| Literature DB >> 28460141 |
Roman Prytuliak1, Michael Volkmer1, Markus Meier2, Bianca H Habermann1,3.
Abstract
Short linear motifs (SLiMs) in proteins are self-sufficient functional sequences that specify interaction sites for other molecules and thus mediate a multitude of functions. Computational, as well as experimental biological research would significantly benefit, if SLiMs in proteins could be correctly predicted de novo with high sensitivity. However, de novo SLiM prediction is a difficult computational task. When considering recall and precision, the performances of published methods indicate remaining challenges in SLiM discovery.
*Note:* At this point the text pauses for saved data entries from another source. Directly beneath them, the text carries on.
-- ==== Sys2Proof/Laws/Touches.lean ====
section
/-! SUPPORT. What each shared operation leaves unchanged, said once: the parts of the state that an operation of each block can
touch, by the relations of Safety.lean. -/

set_option Elab.async false

namespace Sys2Proof.Machine

/-! ### The relations -/

theorem State.onlyEvents.refl (s : State) : s.onlyEvents s := rfl
theorem State.onlyAnnunciation.refl (s : State) : s.onlyAnnunciation s := rfl
theorem State.onlyChannels.refl (s : State) : s.onlyChannels s := rfl
theorem State.onlyElements.refl (s : State) : s.onlyElements s := rfl
theorem State.onlyPoints.refl (s : State) : s.onlyPoints s := rfl
theorem State.onlyModules.refl (s : State) : s.onlyModules s := rfl
theorem State.onlyScan.refl (s : State) : s.onlyScan s := rfl

variable {s t u : State}

theorem State.onlyEvents.trans (h : s.onlyEvents t) (k : t.onlyEvents u) : s.onlyEvents u := by
  unfold State.onlyEvents at *; rw [k, h]
theorem State.onlyAnnunciation.trans (h : s.onlyAnnunciation t) (k : t.onlyAnnunciation u) : s.onlyAnnunciation u := by
  unfold State.onlyAnnunciation at *; rw [k, h]
theorem State.onlyChannels.trans (h : s.onlyChannels t) (k : t.onlyChannels u) : s.onlyChannels u := by
  unfold State.onlyChannels at *; rw [k, h]
theorem State.onlyElements.trans (h : s.onlyElements t) (k : t.onlyElements u) : s.onlyElements u := by
  unfold State.onlyElements at *; rw [k, h]
theorem State.onlyPoints.trans (h : s.onlyPoints t) (k : t.onlyPoints u) : s.onlyPoints u := by
  unfold State.onlyPoints at *; rw [k, h]
theorem State.onlyModules.trans (h : s.onlyModules t) (k : t.onlyModules u) : s.onlyModules u := by
  unfold State.onlyModules at *; rw [k, h]
theorem State.onlyScan.trans (h : s.onlyScan t) (k : t.onlyScan u) : s.onlyScan u := by
  unfold State.onlyScan at *; rw [k, h]

theorem State.onlyEvents.ann (h : s.onlyEvents t) : s.onlyAnnunciation t := by
  unfold State.onlyEvents at h; unfold State.onlyAnnunciation; rw [h]
theorem State.onlyAnnunciation.channels (h : s.onlyAnnunciation t) : s.onlyChannels t := by
  unfold State.onlyAnnunciation at h; unfold State.onlyChannels; rw [h]
theorem State.onlyChannels.elements (h : s.onlyChannels t) : s.onlyElements t := by
  unfold State.onlyChannels at h; unfold State.onlyElements; rw [h]
theorem State.onlyElements.points (h : s.onlyElements t) : s.onlyPoints t := by
  unfold State.onlyElements at h; unfold State.onlyPoints; rw [h]
theorem State.onlyPoints.modules (h : s.onlyPoints t) : s.onlyModules t := by
  unfold State.onlyPoints at h; unfold State.onlyModules; rw [h]
theorem State.onlyModules.scan (h : s.onlyModules t) : s.onlyScan t := by
  unfold State.onlyModules at h; unfold State.onlyScan; rw [h]

/-- A relation that holds of every step of an iteration, and composes, holds of the whole iteration. -/
theorem State.each_rel {ι : Type} {R : State → State → Prop} (refl : ∀ s, R s s)
    (trans : ∀ {s t u}, R s t → R t u → R s u) {f : ι → State → State} (hf : ∀ i s, R s (f i s)) (is : List ι) (s : State) :
    R s (State.each is f s) := by
  induction is generalizing s with
  | nil => exact refl s
  | cons i is ih => exact trans (hf i s) (ih (f i s))

/-- A property that every step of an iteration keeps holds after the whole iteration. -/
theorem State.each_keeps {ι : Type} {P : State → Prop} {f : ι → State → State} (hf : ∀ i s, P s → P (f i s)) (is : List ι)
    (s : State) (h : P s) : P (State.each is f s) := by
  induction is generalizing s with
  | nil => exact h
  | cons i is ih => exact ih (f i s) (hf i s h)

@[simp] theorem State.each_nil {ι : Type} (f : ι → State → State) (s : State) : State.each [] f s = s := rfl
@[simp] theorem State.each_cons {ι : Type} (i : ι) (is : List ι) (f : ι → State → State) (s : State) :
    State.each (i :: is) f s = State.each is f (f i s) := rfl

/-! ### The Event Queue -/

theorem startBatch_touches (s : State) : s.onlyEvents (startBatch s) := by
  unfold startBatch State.onlyEvents
  split
  · rfl
  · dsimp only; split <;> rfl

theorem acceptRecord_touches (o : Offer) (s : State) : s.onlyEvents (acceptRecord o s) := by
  unfold acceptRecord
  dsimp only
  split
  · exact State.onlyEvents.trans (by rfl) (startBatch_touches _)
  · rfl

theorem offer_touches (o : Offer) (s : State) : s.onlyEvents (offer o s) := by
  unfold offer
  split
  · rfl
  split
  · exact acceptRecord_touches o s
  · rfl

theorem offerNow_touches (k : RecordKind) (c : RecClass) (a v x : Nat) (s : State) : s.onlyEvents (offerNow k c a v x s) :=
  offer_touches _ s

theorem queueOverflow_touches (s : State) : s.onlyEvents (queueOverflow s) := by
  unfold queueOverflow
  split
  · exact State.onlyEvents.trans (acceptRecord_touches _ s) rfl
  · rfl

theorem removeEvents_touches (s : State) : s.onlyEvents (removeEvents s) :=
  State.onlyEvents.trans (by rfl) (State.onlyEvents.trans (queueOverflow_touches _) (startBatch_touches _))

theorem batchExpiry_touches (s : State) : s.onlyEvents (batchExpiry s) := by
  unfold batchExpiry; split <;> rfl

/-! ### The Annunciation Unit -/

theorem setWindow_touches (w : Fin 192) (v : Window) (s : State) : s.onlyAnnunciation (s.setWindow w v) := rfl
theorem setGroup_touches (g : Fin 32) (v : Group) (s : State) : s.onlyAnnunciation (s.setGroup g v) := rfl
theorem setHorn_touches (h : Fin 4) (v : Horn) (s : State) : s.onlyAnnunciation (s.setHorn h v) := rfl
theorem setDriver_touches (d : Fin 6) (v : Option Nat) (s : State) : s.onlyAnnunciation (s.setDriver d v) := rfl

theorem joinDriver_touches (d : Fin 6) (s : State) : s.onlyAnnunciation (joinDriver d s) := by
  unfold joinDriver; split <;> rfl

theorem redisplay_touches (w : Fin 192) (s : State) : s.onlyAnnunciation (redisplay w s) := by
  unfold redisplay
  split
  · rfl
  · exact State.onlyAnnunciation.trans (by rfl) (joinDriver_touches _ _)

theorem redisplayBoth_touches (v w : Fin 192) (s : State) : s.onlyAnnunciation (redisplayBoth v w s) := by
  unfold redisplayBoth
  split <;> exact State.onlyAnnunciation.trans (redisplay_touches _ s) (redisplay_touches _ _)

theorem redisplayAll_touches (s : State) : s.onlyAnnunciation (redisplayAll s) :=
  State.onlyAnnunciation.trans (by rfl) (State.each_rel State.onlyAnnunciation.refl State.onlyAnnunciation.trans joinDriver_touches _ _)

theorem putHorn_touches (h : Fin 4) (v : Horn) (s : State) : s.onlyAnnunciation (putHorn h v s) := by
  unfold putHorn; split <;> rfl

theorem hornEnter_touches (h : Option (Fin 4)) (s : State) : s.onlyAnnunciation (hornEnter h s) := by
  cases h with
  | none => rfl
  | some h => exact putHorn_touches _ _ _

theorem hornExit_touches (h : Option (Fin 4)) (s : State) : s.onlyAnnunciation (hornExit h s) := by
  cases h with
  | none => rfl
  | some h => exact putHorn_touches _ _ _

theorem silenceHorn_touches (h : Fin 4) (s : State) : s.onlyAnnunciation (silenceHorn h s) := by
  unfold silenceHorn
  split
  · exact State.onlyAnnunciation.trans (putHorn_touches _ _ s) (offerNow_touches _ _ _ _ _ _).ann
  · rfl

theorem unmark_touches (w : Option (Fin 192)) (s : State) : s.onlyAnnunciation (unmark w s) := by
  cases w <;> rfl

theorem rearm_touches (g : Fin 32) (s : State) : s.onlyAnnunciation (rearm g s) :=
  State.onlyAnnunciation.trans (unmark_touches _ s) rfl

theorem recordFirstOut_touches (g : Fin 32) (w : Fin 192) (p : Fin 1024) (n : Nat) (s : State) :
    s.onlyAnnunciation (recordFirstOut g w p n s) :=
  State.onlyAnnunciation.trans (unmark_touches _ s) rfl

theorem takeOffer_touches (g : Fin 32) (w : Fin 192) (p : Fin 1024) (n : Nat) (s : State) :
    s.onlyAnnunciation (takeOffer g w p n s) := by
  have hr := recordFirstOut_touches g w p n s
  unfold takeOffer
  split
  · dsimp only
    split
    · split
      · exact hr.trans (State.onlyAnnunciation.trans (by rfl) (offer_touches _ _).ann)
      · exact hr.trans (by rfl)
    · rfl
  · dsimp only
    split
    · split
      · exact hr
      · rfl
    · rfl
  · rfl

theorem offerActivation_touches (w : Fin 192) (p : Fin 1024) (n : Nat) (s : State) :
    s.onlyAnnunciation (offerActivation w p n s) := by
  unfold offerActivation
  split
  · split
    · split
      · exact takeOffer_touches _ w p n s
      · rfl
    · rfl
  · rfl

theorem reachedDark_touches (w : Fin 192) (s : State) : s.onlyAnnunciation (reachedDark w s) := by
  unfold reachedDark
  split
  · split
    · exact rearm_touches _ s
    · rfl
  · rfl

theorem settleExpiry_touches (g : Fin 32) (s : State) : s.onlyAnnunciation (settleExpiry g s) := by
  unfold settleExpiry
  split
  · exact State.onlyAnnunciation.trans (by rfl) (offer_touches _ _).ann
  · rfl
We have developed HH-MOTiF, a web-based method for SLiM discovery in sets of mainly unrelated proteins. HH-MOTiF makes use of evolutionary information by creating Hidden Markov Models (HMMs) for each input sequence and its closely related orthologs. HMMs are compared against each other to retrieve short stretches of homology that represent potential SLiMs. These are transformed to hierarchical structures, which we refer to as motif trees, for further processing and evaluation. Our approach allows us to identify degenerate SLiMs, while still maintaining a reasonably high precision. When considering a balanced measure for recall and precision, HH-MOTiF performs better on test data compared to other SLiM discovery methods. HH-MOTiF is freely available as a web-server at http://hh-motif.biochem.mpg.de.Entities:
Mesh:
Year: 2017 PMID: 28460141 PMCID: PMC5570144 DOI: 10.1093/nar/gkx341
Source DB: PubMed Journal: Nucleic Acids Res ISSN: 0305-1048 Impact factor: 16.971
Figure 1.(A) Workflow of HH-MOTiF. Starting from a set of input queries, HH-MOTiF first searches for closely related orthologs, builds HMMs and performs an all against all, short linear motif-adapted HH-comparison. Identified motif trees are further evaluated and trimmed prior to reporting (for details, see main text). (B) Motif tree assembly from HMM–HMM alignments. Overlapping alignment hits (red-shaded boxes) are joined into hierarchical motif trees. Each tree has a root (overlapping part of black-framed boxes) and leaves (corresponding aligned parts of light gray-framed boxes). Motif leaves are independent. Alignment hits that fail to show a sufficiently strong overlap (non-framed boxes) are ignored. (C) Motif tree evaluation. Shown is the iterative process of motif tree evaluation and trimming based on an example of a motif tree with initial 6 leaves in different proteins, assuming Nmin = 3. The score of each position in the whole tree is derived from the alignment sign in hhalign (‘+’,’|’ 2 points; ‘.’ 1 point; ‘-’, ‘=’, or gap 0 points). The score at a given position in a leaf cannot be higher than the respective overall position score in the whole tree. Leaves with a score <6 are removed, after which each position is re-evaluated for Nmin, and if necessary, removed from the motif tree. In the given example, discarding leaf 5 leads to removal of one position and re-assignment of the score for another position in the motif. Consequently, leaf 1 does not fulfill the minimal score requirements and is eliminated from the motif tree. The motif is trimmed to the last conserved position at each of its borders.
Figure 2.Output web page of HH-MOTiF. Identified SLiMs are reported in association with their input query and their position within the query. Motif trees are highlighted in red in the full-length sequences. Upon selection, a motif is connected to its tree. Next to the full-length sequences, the sequence logo, as well as the Pseudo-MSA of the selected motif is displayed. Results can also be downloaded in FASTA-format.
Performance measures of de novo SLiM prediction methods. For details, see main text and Supplementary Tables S2–S6
| Site-based | Residue-based | |||||
|---|---|---|---|---|---|---|
| Recall | Precision | F1 | Recall | Precision | F1 | |
| HH-MOTiF | 0.236 | 0.564 | 0.333 | 0.210 | 0.420 | 0.280 |
| MEME | 0.249 | 0.099 | 0.142 | 0.219 | 0.061 | 0.095 |
| GLAM2 | 0.413 | 0.164 | 0.235 | 0.380 | 0.073 | 0.123 |
| SLiMFinder | 0.272 | 0.389 | 0.320 | 0.203 | 0.350 | 0.257 |
Figure 3.Performance as measured by F1 of HH-MOTiF and other tested de novo SLiM search methods. HH-MOTiF was compared against MEME, GLAM2 and SLiMFinder. Both, site- (blue) and residue-based (red) F1 were calculated based on recall and precision of the software suites in discovering SLiMs from the SLiM collection of the ELM database. For details, see Supplementary Tables S2–S6.